The units will be built in Washington state, and the target price is about $12,000 for a pod measuring 64 square feet. One possible customer is a Puget Sound area community college. The school has some 150 homeless students who are struggling to secure housing. It would be cost prohibitive for the college to build its own dorms, leaving them to consider an alternative like City Pods erected in a vacant Safeway near campus.

Julie Willie, community development director for the City of Everett, checked out a demo pod on Wednesday as a potential option for her community north of Seattle.

She liked the idea of repurposing unused buildings and offering people a little space of their own to find stability and the services they need.

“We need to give that whole spectrum of services and housing opportunities,” Willie said.

The question is whether the option will pencil out. In addition to the price of the pods, buildings used to house the units might need to be retrofitted with more bathrooms, showers, laundry and communal kitchen spaces, as well as upgrades of heating and cooling systems.

Everett-based Pallet has also created a reusable, paneled housing solution. Their units are less expensive than City Pods and are suitable for use as outdoor, stand-alone units. Since launching in 2016, Pallet has provided housing for populations experiencing homelessness in cities around the country. Willie said her city has purchased Pallet units that are performing well.
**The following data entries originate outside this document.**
/-! ## Contexts -/

/-- A write of CH_CTXCFG that sets EN, with a table that fits and no LIVE context, starts the table: context 0 is LIVE with SUPV as its
record says, ORIGIN 3 and SEQ 0, as soon as the memory takes the read of the record, identifiers 1 to LIMIT x 4,096 - 1 are free in
order, SEQ counts from 1, and no identifier is granted before FREE_LIST_BUILT, which leaves the identifiers in the list in GDDR7,
identifier i in the slot of 4 bytes i - 1 (R403; log entry 29), once the memory takes the write; a table that does not fit leaves EN 0.
FLUSH hands every dirty record to the memory, which writes it in its turn, and leaves it cached and clean. Commands that it concludes
to answer a next state, on the conditions it states: contextTableStart, freeListBuilt, contextAllocation, contextCacheFlush. -/
def Obligations.ContextTable : Prop :=
  ∀ (s : State) (k : Ch) (p : Party) (w : Word) (c : Chan), c = s.chan k.val → c.served 0x108 = true → c.mayWrite p 0x108 = true →
    (c.flag F.chCtxcfgEn = false → wbit w 16 = true → wbit w 63 = false → (c.wrFields 0x108 w).tableFits = true →
        (c.wrFields 0x108 w).liveCount = 0 →
      Leads (.contextTableStart k p w) s k (fun b => b.flag F.chCtxcfgEn = true ∧ b.ctxLimit = wbits w 0 12 * 4096
        ∧ (c.dmInner [c.recordLine 0] = false → b.cu.starting = true ∧ b.cu.tbl = [])
        ∧ (c.dmInner [c.recordLine 0] = true → b.cu.starting = false ∧ (b.ctx 0).st = .live ∧ (b.ctx 0).origin = 3 ∧ (b.ctx 0).seq = 0 ∧ (b.ctx 0).supv = wbit (c.rdWord (c.ctxAddr 0)) 31
        ∧ (b.ctx 0).elder = false ∧ (b.ctx 0).excTag = c.rdWord (c.ctxAddr 0 + 16)) ∧ (∀ id, id ≠ 0 → (b.ctx id).st = .free)
        ∧ b.cu.freeFront = [] ∧ b.cu.freeNext = 1 ∧ b.cu.freeEnd = wbits w 0 12 * 4096 ∧ b.cu.freed = [] ∧ b.cu.seqNext = 1
        ∧ b.cu.building = true))
    ∧ (c.flag F.chCtxcfgEn = false → wbit w 16 = true → wbit w 63 = false → (c.wrFields 0x108 w).tableFits = false →
      Leads (.contextTableStart k p w) s k (fun b => b.flag F.chCtxcfgEn = false ∧ b.cu = c.cu))
    ∧ (c.cu.building = true → c.cu.starting = false → c.dmPort = true → c.dmMeets (c.freeAddr 0) (4 * (c.ctxLimit - 1)) = false →
        Leads (.freeListBuilt k) s k (fun b => b.cu = { c.cu with building := false, lost := b.cu.lost }
        ∧ (∀ i, 1 ≤ i → i < c.ctxLimit → bytesVal (memBytes b.mem (c.freeAddr (i - 1)) 4) = i)
        ∧ ∀ a, (a < c.freeAddr 0 ∨ c.freeAddr (c.ctxLimit - 1) ≤ a) → memByte b.mem a = memByte c.mem a))
    ∧ ((c.cu.building = false ∨ c.cu.starting = true ∨ c.dmPort = false ∨ c.dmMeets (c.freeAddr 0) (4 * (c.ctxLimit - 1)) = true) →
        Gives (.freeListBuilt k) s k c)
    ∧ (c.cu.building = true → ∀ errs, Gives (.contextAllocation k errs) s k c)
    ∧ (c.flag F.chCtxcfgEn = true → wbit w 63 = true →
      Leads (.contextCacheFlush k p w) s k (fun b => b.cu.flushing = true ∧ (∀ e ∈ b.cu.cached, e.2 = false)
        ∧ b.cu.cached.map (fun e => e.1) = c.cu.cached.map (fun e => e.1) ∧ b.cu.tbl = c.cu.tbl
        ∧ (∀ id, (id, true) ∈ c.cu.cached → ∃ q ∈ b.dm.inq, q.addr = c.ctxAddr id
            ∧ q.bytes = (c.ctx id).words.flatMap (fun v => valBytes v.toNat 8))))

/-- CONTEXT_ALLOCATION: with the table enabled and built, and the memory taking the read of the list, the request of the lowest rank
that its gate admits receives the identifier at the head of the free list: the staged CTXNEW, LOOPIN or NEXTIT of a duet, the item of a
ring, or the CTXNEW of a caller. What the code finds in the list's line, errs, is taken into account first. The general gate admits an
allocation of weight K while N + K is at most MAXLIVE - ELDRES, the elder gate while it is at most MAXLIVE; FORCE and a near-full spill
area close the general gate only. Commands that it concludes to answer a next state, on the conditions it states: contextAllocation. -/
def Obligations.ContextAllocation : Prop :=
  (∀ (s : State) (k : Ch) (errs : LineErrs) (c b e : Chan) (q : Ask) (id : Nat), c = s.chan k.val →
     c.flag F.chCtxcfgEn = true → c.cu.building = false → c.dmInner [c.freeAddr c.cu.freeHead / 64 * 64] = true → c.cu.listLen ≠ 0 →
     b = c.dmTouch.dmRead c.xclk errs (c.freeAddr c.cu.freeHead) 4 →
     q ∈ c.asks → c.admits q = true → (∀ o ∈ c.asks, c.admits o = true → o = q ∨ rankLe (c.askRank o) (c.askRank q) = false) →
     b.takeId = some (id, e) →
     (∀ i r, b.cu.freeFront = i :: r → b.cu.lost = [] → id = i)
     ∧ Leads (.contextAllocation k errs) s k (fun d => d.cu.granted = b.cu.granted + q.weight
       ∧ (∀ n st, q.who = .duet n → (b.duet n).stage = some st →
           (d.duet n).stage = some { st with grant := some (b.grantOf q id) })
       ∧ (∀ r, q.who = .ring r → (d.ring r).grant = some (b.grantOf q id))
       ∧ (∀ n, q.who = .caller n → (d.caller n).grant = some (b.grantOf q id))))
  ∧ (∀ (c : Chan) (w : Nat), 0 < w →
       (c.gate true w = true ↔ c.throttle + w ≤ c.fld F.pgThrMaxlive)
       ∧ (c.gate false w = true → c.throttle + w + c.fld F.pgThrEldres ≤ c.fld F.pgThrMaxlive ∧ c.flag F.pgThrForce = false)
       ∧ (c.flag F.pgThrForce = false → c.flag F.pgThrWmen = false → c.spillNear = false →
           (c.gate false w = true ↔ c.throttle + w + c.fld F.pgThrEldres ≤ c.fld F.pgThrMaxlive)))

/-- A context's life after its creation: an elder promoted when fewer than 256 LIVE contexts are older, a sweep pass over DEAD
contexts, the identifier freed a quarantine after the context left LIVE, with the write of its slot of the free list under way (log
entry 29), and a kill by control token. Commands that it concludes to answer a next state, on the conditions it states: elderPromotion,
sweepPass, contextFree, controlToken. -/
def Obligations.ContextLives : Prop :=
  ∀ (s : State) (k : Ch) (c : Chan), c = s.chan k.val →
    (∀ id : CtxId, id ≠ 0 → (c.ctx id.toNat).st = .live → c.olderThan (c.ctx id.toNat).seq < 256 →
      Leads (.elderPromotion k id) s k (fun b => b.ctx id.toNat = { c.ctx id.toNat with elder := true }
        ∧ ∀ j, j ≠ id.toNat → b.ctx j = c.ctx j))
    ∧ (∀ errs b, c.cu.sweep = none → b = c.settlePoison c.xclk → b.sweepSet ≠ [] →
      Gives (.sweepPass k errs) s k { b with cu := { b.cu with sweep := some b.sweepSet } })
    ∧ (∀ ids errs, c.cu.sweep = some ids → c.dmSecond c.usedLines = true → Leads (.sweepPass k errs) s k (fun b => b.cu.sweep = none
        ∧ (∀ id ∈ ids, (c.ctx id).st = .dead → (b.ctx id).st = .dead ∧ (b.ctx id).swept = true)
        ∧ (errs = [] → ∀ id, (b.ctx id).st = (c.ctx id).st)))
    ∧ (∀ id : CtxId, (c.ctx id.toNat).st = .dead → (c.ctx id.toNat).swept = true → c.uncommitted id.toNat = false →
        (c.ctx id.toNat).diedAt + max 1 (c.fld F.chCtxcfgQuar) * 8192 ≤ c.xclk →
      Leads (.contextFree k id) s k (fun b => (b.ctx id.toNat).st = .free ∧ b.cu.freed = c.cu.freed ++ [id.toNat]
        ∧ ∃ q ∈ b.dm.inq, q.addr = c.freeAddr ((c.cu.freeHead + c.cu.listLen) % c.freeSlots) ∧ q.bytes = valBytes id.toNat 4))
    ∧ (∀ id : CtxId, ((c.ctx id.toNat).st ≠ .dead ∨ (c.ctx id.toNat).swept = false ∨ c.uncommitted id.toNat = true
        ∨ c.xclk < (c.ctx id.toNat).diedAt + max 1 (c.fld F.chCtxcfgQuar) * 8192) →
      Gives (.contextFree k id) s k c)
    ∧ (∀ (p : NPkt) (t : Token), c.arrived 36 4 = some p → p.pay = .tok t →
      ((tagIp t.tag ≠ 1 ∨ malformed t = true) →
        Gives (.controlToken k) s k (((c.takeArrived 36 4).accept p.acc).stray F.chTokstatMalformed t))
      ∧ (tagIp t.tag = 1 → malformed t = false → tagCtx t.tag < c.ctxLimit → tagCtx t.tag ≠ 0 → c.live (tagCtx t.tag) = true →
        Leads (.controlToken k) s k (fun b => (b.ctx (tagCtx t.tag)).st = .dead ∧ b.arrived 36 4 = none
          ∧ (b.ctx (tagCtx t.tag)).diedAt = c.xclk)))

/-- Exception records and loops: a record goes to its slot and the cause follows with the index as DETAIL; a slot that is not free
loses the record; enabling the area starts at slot 0; a loop entry without iterations becomes FREE and sends the exit value. Commands
that it concludes to answer a next state, on the conditions it states: exceptionRecordWrite, exceptionRecordsEnable, loopExit. -/
def Obligations.RecordsAndLoops : Prop :=
  ∀ (s : State) (k : Ch) (c : Chan), c = s.chan k.val →
    (∀ (errs : LineErrs) (t : TrapRec) (r : List TrapRec) (q : Req) (id : CtxId) (v : BitVec 48) (a : Nat) (b d : Chan),
        c.excq = t :: r → q = t.req → q.who = .ctx id v → a = q.addr.toNat →
        (c.range a = .dram → c.dmThird (linesOf a 64) = true) → (c.range a = .scratch → c.spReady = true ∧ c.spLocked a 64 = false) →
        b = ({ c with excq := r } : Chan).excReads errs a →
      (b.excMapped a = true → wbit (b.wordAt (a + 8)) 63 = false →
        d = (if b.range a = .dram then (b.putWords a q.words).dmWrote a 64 else b.putWords a q.words) →
        Gives (.exceptionRecordWrite k errs) s k
          ((if d.range a = .scratch ∧ wordErr errs (a + 8) = some true then d.markWord (a + 8) true else d).cause c.xclk id.toNat
            (wbits (q.words.headD 0) 56 8) q.ip.toNat (BitVec.ofNat 32 (q.words.headD 0).toNat)))
      ∧ ((b.excMapped a = false ∨ wbit (b.wordAt (a + 8)) 63 = true) →
        Gives (.exceptionRecordWrite k errs) s k ((b.inc F.chExcstatLost).cause c.xclk id.toNat
          (wbits (q.words.headD 0) 56 8) q.ip.toNat 0xFFFFFFFF)))
    ∧ (∀ (p : Party) (w : Word), c.served 0x148 = true → c.mayWrite p 0x148 = true → c.flag F.chExccfgEn = false → wbit w 63 = true →
      ((c.wrFields 0x148 w).excFits = true → Leads (.exceptionRecordsEnable k p w) s k (fun b =>
        b.flag F.chExccfgEn = true ∧ b.fld F.chExcstatWr = 0 ∧ b.fld F.chExccfgSize = wbits w 0 5))
      ∧ ((c.wrFields 0x148 w).excFits = false → Leads (.exceptionRecordsEnable k p w) s k (fun b =>
        b.flag F.chExccfgEn = false ∧ b.fld F.chExccfgSize = wbits w 0 5)))
    ∧ (∀ (e : LoopId) (l : Loop), c.loop e.val = some l → l.live = 0 → l.pending = 0 →
      (l.closing = true → Gives (.loopExit k e) s k
        ((c.dropLoop e.val).sendHeld c.xclk ⟨l.exitVal.sb, l.exitVal.val, l.exitTag⟩ l.ctx.toNat l.ip.toNat))
      ∧ (l.closing = false → Gives (.loopExit k e) s k (c.dropLoop e.val)))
The ideal, long-term answer remains finding permanent housing for people, but meeting the growing need is expensive and slow going.

One potential local solution, the Compassion Seattle initiative, won’t be on November’s ballot after a judge ruled that the measure to overhaul city policies around homelessness overstepped its reach.
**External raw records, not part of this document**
-- ==== Sys2Proof/Laws/State.lean ====
section
/-! SUPPORT. What each update of a channel leaves: one lemma for each field and each reading, and the read after the write. -/

namespace Sys2Proof.Machine

set_option Elab.async false

/-! ### wr -/

@[simp] theorem Chan.wr_idx (c : Chan) (off : Nat) (w : Word) : (c.wr off w).idx = c.idx := rfl
@[simp] theorem Chan.wr_xclk (c : Chan) (off : Nat) (w : Word) : (c.wr off w).xclk = c.xclk := rfl
@[simp] theorem Chan.wr_prog (c : Chan) (off : Nat) (w : Word) : (c.wr off w).prog = c.prog := rfl
@[simp] theorem Chan.wr_progClearing (c : Chan) (off : Nat) (w : Word) : (c.wr off w).progClearing = c.progClearing := rfl
@[simp] theorem Chan.wr_mem (c : Chan) (off : Nat) (w : Word) : (c.wr off w).mem = c.mem := rfl
@[simp] theorem Chan.wr_poison (c : Chan) (off : Nat) (w : Word) : (c.wr off w).poison = c.poison := rfl
@[simp] theorem Chan.wr_cu (c : Chan) (off : Nat) (w : Word) : (c.wr off w).cu = c.cu := rfl
@[simp] theorem Chan.wr_ms (c : Chan) (off : Nat) (w : Word) : (c.wr off w).ms = c.ms := rfl
@[simp] theorem Chan.wr_duets (c : Chan) (off : Nat) (w : Word) : (c.wr off w).duets = c.duets := rfl
@[simp] theorem Chan.wr_qu (c : Chan) (off : Nat) (w : Word) : (c.wr off w).qu = c.qu := rfl
@[simp] theorem Chan.wr_fl (c : Chan) (off : Nat) (w : Word) : (c.wr off w).fl = c.fl := rfl
@[simp] theorem Chan.wr_sp (c : Chan) (off : Nat) (w : Word) : (c.wr off w).sp = c.sp := rfl
@[simp] theorem Chan.wr_locks (c : Chan) (off : Nat) (w : Word) : (c.wr off w).locks = c.locks := rfl
@[simp] theorem Chan.wr_dm (c : Chan) (off : Nat) (w : Word) : (c.wr off w).dm = c.dm := rfl
@[simp] theorem Chan.wr_net (c : Chan) (off : Nat) (w : Word) : (c.wr off w).net = c.net := rfl
@[simp] theorem Chan.wr_ports (c : Chan) (off : Nat) (w : Word) : (c.wr off w).ports = c.ports := rfl
@[simp] theorem Chan.wr_callers (c : Chan) (off : Nat) (w : Word) : (c.wr off w).callers = c.callers := rfl
@[simp] theorem Chan.wr_ev (c : Chan) (off : Nat) (w : Word) : (c.wr off w).ev = c.ev := rfl
@[simp] theorem Chan.wr_rings (c : Chan) (off : Nat) (w : Word) : (c.wr off w).rings = c.rings := rfl
@[simp] theorem Chan.wr_crings (c : Chan) (off : Nat) (w : Word) : (c.wr off w).crings = c.crings := rfl
@[simp] theorem Chan.wr_copies (c : Chan) (off : Nat) (w : Word) : (c.wr off w).copies = c.copies := rfl
@[simp] theorem Chan.wr_copyRr (c : Chan) (off : Nat) (w : Word) : (c.wr off w).copyRr = c.copyRr := rfl
@[simp] theorem Chan.wr_hw (c : Chan) (off : Nat) (w : Word) : (c.wr off w).hw = c.hw := rfl
@[simp] theorem Chan.wr_pw (c : Chan) (off : Nat) (w : Word) : (c.wr off w).pw = c.pw := rfl
@[simp] theorem Chan.wr_msix (c : Chan) (off : Nat) (w : Word) : (c.wr off w).msix = c.msix := rfl
@[simp] theorem Chan.wr_readData (c : Chan) (off : Nat) (w : Word) : (c.wr off w).readData = c.readData := rfl
@[simp] theorem Chan.wr_out (c : Chan) (off : Nat) (w : Word) : (c.wr off w).out = c.out := rfl
@[simp] theorem Chan.wr_excq (c : Chan) (off : Nat) (w : Word) : (c.wr off w).excq = c.excq := rfl
@[simp] theorem Chan.wr_late (c : Chan) (off : Nat) (w : Word) : (c.wr off w).late = c.late := rfl
@[simp] theorem Chan.wr_done (c : Chan) (off : Nat) (w : Word) : (c.wr off w).done = c.done := rfl
@[simp] theorem Chan.wr_devEv (c : Chan) (off : Nat) (w : Word) : (c.wr off w).devEv = c.devEv := rfl
@[simp] theorem Chan.wr_notes (c : Chan) (off : Nat) (w : Word) : (c.wr off w).notes = c.notes := rfl
@[simp] theorem Chan.wr_caller (c : Chan) (off : Nat) (w : Word) (m : Nat) : (c.wr off w).caller m = c.caller m := rfl
@[simp] theorem Chan.wr_duet (c : Chan) (off : Nat) (w : Word) (m : Nat) : (c.wr off w).duet m = c.duet m := rfl
@[simp] theorem Chan.wr_tile (c : Chan) (off : Nat) (w : Word) (m : Nat) : (c.wr off w).tile m = c.tile m := rfl
@[simp] theorem Chan.wr_port (c : Chan) (off : Nat) (w : Word) (m : Nat) : (c.wr off w).port m = c.port m := rfl
@[simp] theorem Chan.wr_ring (c : Chan) (off : Nat) (w : Word) (m : Nat) : (c.wr off w).ring m = c.ring m := rfl
@[simp] theorem Chan.wr_cring (c : Chan) (off : Nat) (w : Word) (m : Nat) : (c.wr off w).cring m = c.cring m := rfl
@[simp] theorem Chan.wr_loop (c : Chan) (off : Nat) (w : Word) (m : Nat) : (c.wr off w).loop m = c.loop m := rfl
@[simp] theorem Chan.wr_ord (c : Chan) (off : Nat) (w : Word) (m : Nat) : (c.wr off w).ord m = c.ord m := rfl
@[simp] theorem Chan.wr_solo (c : Chan) (off : Nat) (w : Word) (m : Nat) : (c.wr off w).solo m = c.solo m := rfl
@[simp] theorem Chan.wr_lock (c : Chan) (off : Nat) (w : Word) (m : Nat) : (c.wr off w).lock m = c.lock m := rfl
@[simp] theorem Chan.wr_dom (c : Chan) (off : Nat) (w : Word) (m : Nat) : (c.wr off w).dom m = c.dom m := rfl
@[simp] theorem Chan.wr_qptr (c : Chan) (off : Nat) (w : Word) (m : Nat) : (c.wr off w).qptr m = c.qptr m := rfl
@[simp] theorem Chan.wr_qWord (c : Chan) (off : Nat) (w : Word) (m : Nat) : (c.wr off w).qWord m = c.qWord m := rfl
@[simp] theorem Chan.wr_entry (c : Chan) (off : Nat) (w : Word) (y z : Nat) : (c.wr off w).entry y z = c.entry y z := rfl
@[simp] theorem Chan.wr_instr (c : Chan) (off : Nat) (w : Word) (m : Nat) : (c.wr off w).instr m = c.instr m := rfl
@[simp] theorem Chan.wr_ctx (c : Chan) (off : Nat) (w : Word) (m : Nat) : (c.wr off w).ctx m = c.ctx m := rfl
@[simp] theorem Chan.wr_progOf (c : Chan) (off : Nat) (w : Word) (m : Nat) : (c.wr off w).prog? m = c.prog? m := rfl
@[simp] theorem Chan.wr_rdWord (c : Chan) (off : Nat) (w : Word) (m : Nat) : (c.wr off w).rdWord m = c.rdWord m := rfl
@[simp] theorem Chan.wr_arrived (c : Chan) (off : Nat) (w : Word) (y z : Nat) : (c.wr off w).arrived y z = c.arrived y z := rfl

/-! ### setFld -/

@[simp] theorem Chan.setFld_idx (c : Chan) (f : Fd) (v : Nat) : (c.setFld f v).idx = c.idx := rfl
@[simp] theorem Chan.setFld_xclk (c : Chan) (f : Fd) (v : Nat) : (c.setFld f v).xclk = c.xclk := rfl
@[simp] theorem Chan.setFld_prog (c : Chan) (f : Fd) (v : Nat) : (c.setFld f v).prog = c.prog := rfl
@[simp] theorem Chan.setFld_progClearing (c : Chan) (f : Fd) (v : Nat) : (c.setFld f v).progClearing = c.progClearing := rfl
@[simp] theorem Chan.setFld_mem (c : Chan) (f : Fd) (v : Nat) : (c.setFld f v).mem = c.mem := rfl
@[simp] theorem Chan.setFld_poison (c : Chan) (f : Fd) (v : Nat) : (c.setFld f v).poison = c.poison := rfl
@[simp] theorem Chan.setFld_cu (c : Chan) (f : Fd) (v : Nat) : (c.setFld f v).cu = c.cu := rfl
@[simp] theorem Chan.setFld_ms (c : Chan) (f : Fd) (v : Nat) : (c.setFld f v).ms = c.ms := rfl
@[simp] theorem Chan.setFld_duets (c : Chan) (f : Fd) (v : Nat) : (c.setFld f v).duets = c.duets := rfl
@[simp] theorem Chan.setFld_qu (c : Chan) (f : Fd) (v : Nat) : (c.setFld f v).qu = c.qu := rfl
@[simp] theorem Chan.setFld_fl (c : Chan) (f : Fd) (v : Nat) : (c.setFld f v).fl = c.fl := rfl
@[simp] theorem Chan.setFld_sp (c : Chan) (f : Fd) (v : Nat) : (c.setFld f v).sp = c.sp := rfl
@[simp] theorem Chan.setFld_locks (c : Chan) (f : Fd) (v : Nat) : (c.setFld f v).locks = c.locks := rfl
@[simp] theorem Chan.setFld_dm (c : Chan) (f : Fd) (v : Nat) : (c.setFld f v).dm = c.dm := rfl
@[simp] theorem Chan.setFld_net (c : Chan) (f : Fd) (v : Nat) : (c.setFld f v).net = c.net := rfl
@[simp] theorem Chan.setFld_ports (c : Chan) (f : Fd) (v : Nat) : (c.setFld f v).ports = c.ports := rfl
@[simp] theorem Chan.setFld_callers (c : Chan) (f : Fd) (v : Nat) : (c.setFld f v).callers = c.callers := rfl
@[simp] theorem Chan.setFld_ev (c : Chan) (f : Fd) (v : Nat) : (c.setFld f v).ev = c.ev := rfl
@[simp] theorem Chan.setFld_rings (c : Chan) (f : Fd) (v : Nat) : (c.setFld f v).rings = c.rings := rfl
@[simp] theorem Chan.setFld_crings (c : Chan) (f : Fd) (v : Nat) : (c.setFld f v).crings = c.crings := rfl
@[simp] theorem Chan.setFld_copies (c : Chan) (f : Fd) (v : Nat) : (c.setFld f v).copies = c.copies := rfl
@[simp] theorem Chan.setFld_copyRr (c : Chan) (f : Fd) (v : Nat) : (c.setFld f v).copyRr = c.copyRr := rfl
@[simp] theorem Chan.setFld_hw (c : Chan) (f : Fd) (v : Nat) : (c.setFld f v).hw = c.hw := rfl
@[simp] theorem Chan.setFld_pw (c : Chan) (f : Fd) (v : Nat) : (c.setFld f v).pw = c.pw := rfl
@[simp] theorem Chan.setFld_msix (c : Chan) (f : Fd) (v : Nat) : (c.setFld f v).msix = c.msix := rfl
@[simp] theorem Chan.setFld_readData (c : Chan) (f : Fd) (v : Nat) : (c.setFld f v).readData = c.readData := rfl
@[simp] theorem Chan.setFld_out (c : Chan) (f : Fd) (v : Nat) : (c.setFld f v).out = c.out := rfl
@[simp] theorem Chan.setFld_excq (c : Chan) (f : Fd) (v : Nat) : (c.setFld f v).excq = c.excq := rfl
@[simp] theorem Chan.setFld_late (c : Chan) (f : Fd) (v : Nat) : (c.setFld f v).late = c.late := rfl
@[simp] theorem Chan.setFld_done (c : Chan) (f : Fd) (v : Nat) : (c.setFld f v).done = c.done := rfl
@[simp] theorem Chan.setFld_devEv (c : Chan) (f : Fd) (v : Nat) : (c.setFld f v).devEv = c.devEv := rfl
@[simp] theorem Chan.setFld_notes (c : Chan) (f : Fd) (v : Nat) : (c.setFld f v).notes = c.notes := rfl
@[simp] theorem Chan.setFld_caller (c : Chan) (f : Fd) (v : Nat) (m : Nat) : (c.setFld f v).caller m = c.caller m := rfl
@[simp] theorem Chan.setFld_duet (c : Chan) (f : Fd) (v : Nat) (m : Nat) : (c.setFld f v).duet m = c.duet m := rfl
@[simp] theorem Chan.setFld_tile (c : Chan) (f : Fd) (v : Nat) (m : Nat) : (c.setFld f v).tile m = c.tile m := rfl
@[simp] theorem Chan.setFld_port (c : Chan) (f : Fd) (v : Nat) (m : Nat) : (c.setFld f v).port m = c.port m := rfl
@[simp] theorem Chan.setFld_ring (c : Chan) (f : Fd) (v : Nat) (m : Nat) : (c.setFld f v).ring m = c.ring m := rfl
@[simp] theorem Chan.setFld_cring (c : Chan) (f : Fd) (v : Nat) (m : Nat) : (c.setFld f v).cring m = c.cring m := rfl
@[simp] theorem Chan.setFld_loop (c : Chan) (f : Fd) (v : Nat) (m : Nat) : (c.setFld f v).loop m = c.loop m := rfl
@[simp] theorem Chan.setFld_ord (c : Chan) (f : Fd) (v : Nat) (m : Nat) : (c.setFld f v).ord m = c.ord m := rfl
@[simp] theorem Chan.setFld_solo (c : Chan) (f : Fd) (v : Nat) (m : Nat) : (c.setFld f v).solo m = c.solo m := rfl
@[simp] theorem Chan.setFld_lock (c : Chan) (f : Fd) (v : Nat) (m : Nat) : (c.setFld f v).lock m = c.lock m := rfl
@[simp] theorem Chan.setFld_dom (c : Chan) (f : Fd) (v : Nat) (m : Nat) : (c.setFld f v).dom m = c.dom m := rfl
@[simp] theorem Chan.setFld_qptr (c : Chan) (f : Fd) (v : Nat) (m : Nat) : (c.setFld f v).qptr m = c.qptr m := rfl
@[simp] theorem Chan.setFld_qWord (c : Chan) (f : Fd) (v : Nat) (m : Nat) : (c.setFld f v).qWord m = c.qWord m := rfl
@[simp] theorem Chan.setFld_entry (c : Chan) (f : Fd) (v : Nat) (y z : Nat) : (c.setFld f v).entry y z = c.entry y z := rfl
@[simp] theorem Chan.setFld_instr (c : Chan) (f : Fd) (v : Nat) (m : Nat) : (c.setFld f v).instr m = c.instr m := rfl
@[simp] theorem Chan.setFld_ctx (c : Chan) (f : Fd) (v : Nat) (m : Nat) : (c.setFld f v).ctx m = c.ctx m := rfl
@[simp] theorem Chan.setFld_progOf (c : Chan) (f : Fd) (v : Nat) (m : Nat) : (c.setFld f v).prog? m = c.prog? m := rfl
@[simp] theorem Chan.setFld_rdWord (c : Chan) (f : Fd) (v : Nat) (m : Nat) : (c.setFld f v).rdWord m = c.rdWord m := rfl
@[simp] theorem Chan.setFld_arrived (c : Chan) (f : Fd) (v : Nat) (y z : Nat) : (c.setFld f v).arrived y z = c.arrived y z := rfl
“We have to try every innovative idea we can get, and invest in what works,” said Shkëlqim Kelmendi, executive director of Housing Connector. The Seattle-based nonprofit provides a bridge between organizations helping homeless people find housing and property owners and managers.

The City Pods “can be a part of the solution,” Kelmendi said. “We just don’t have the housing supply to house everyone in the moment.”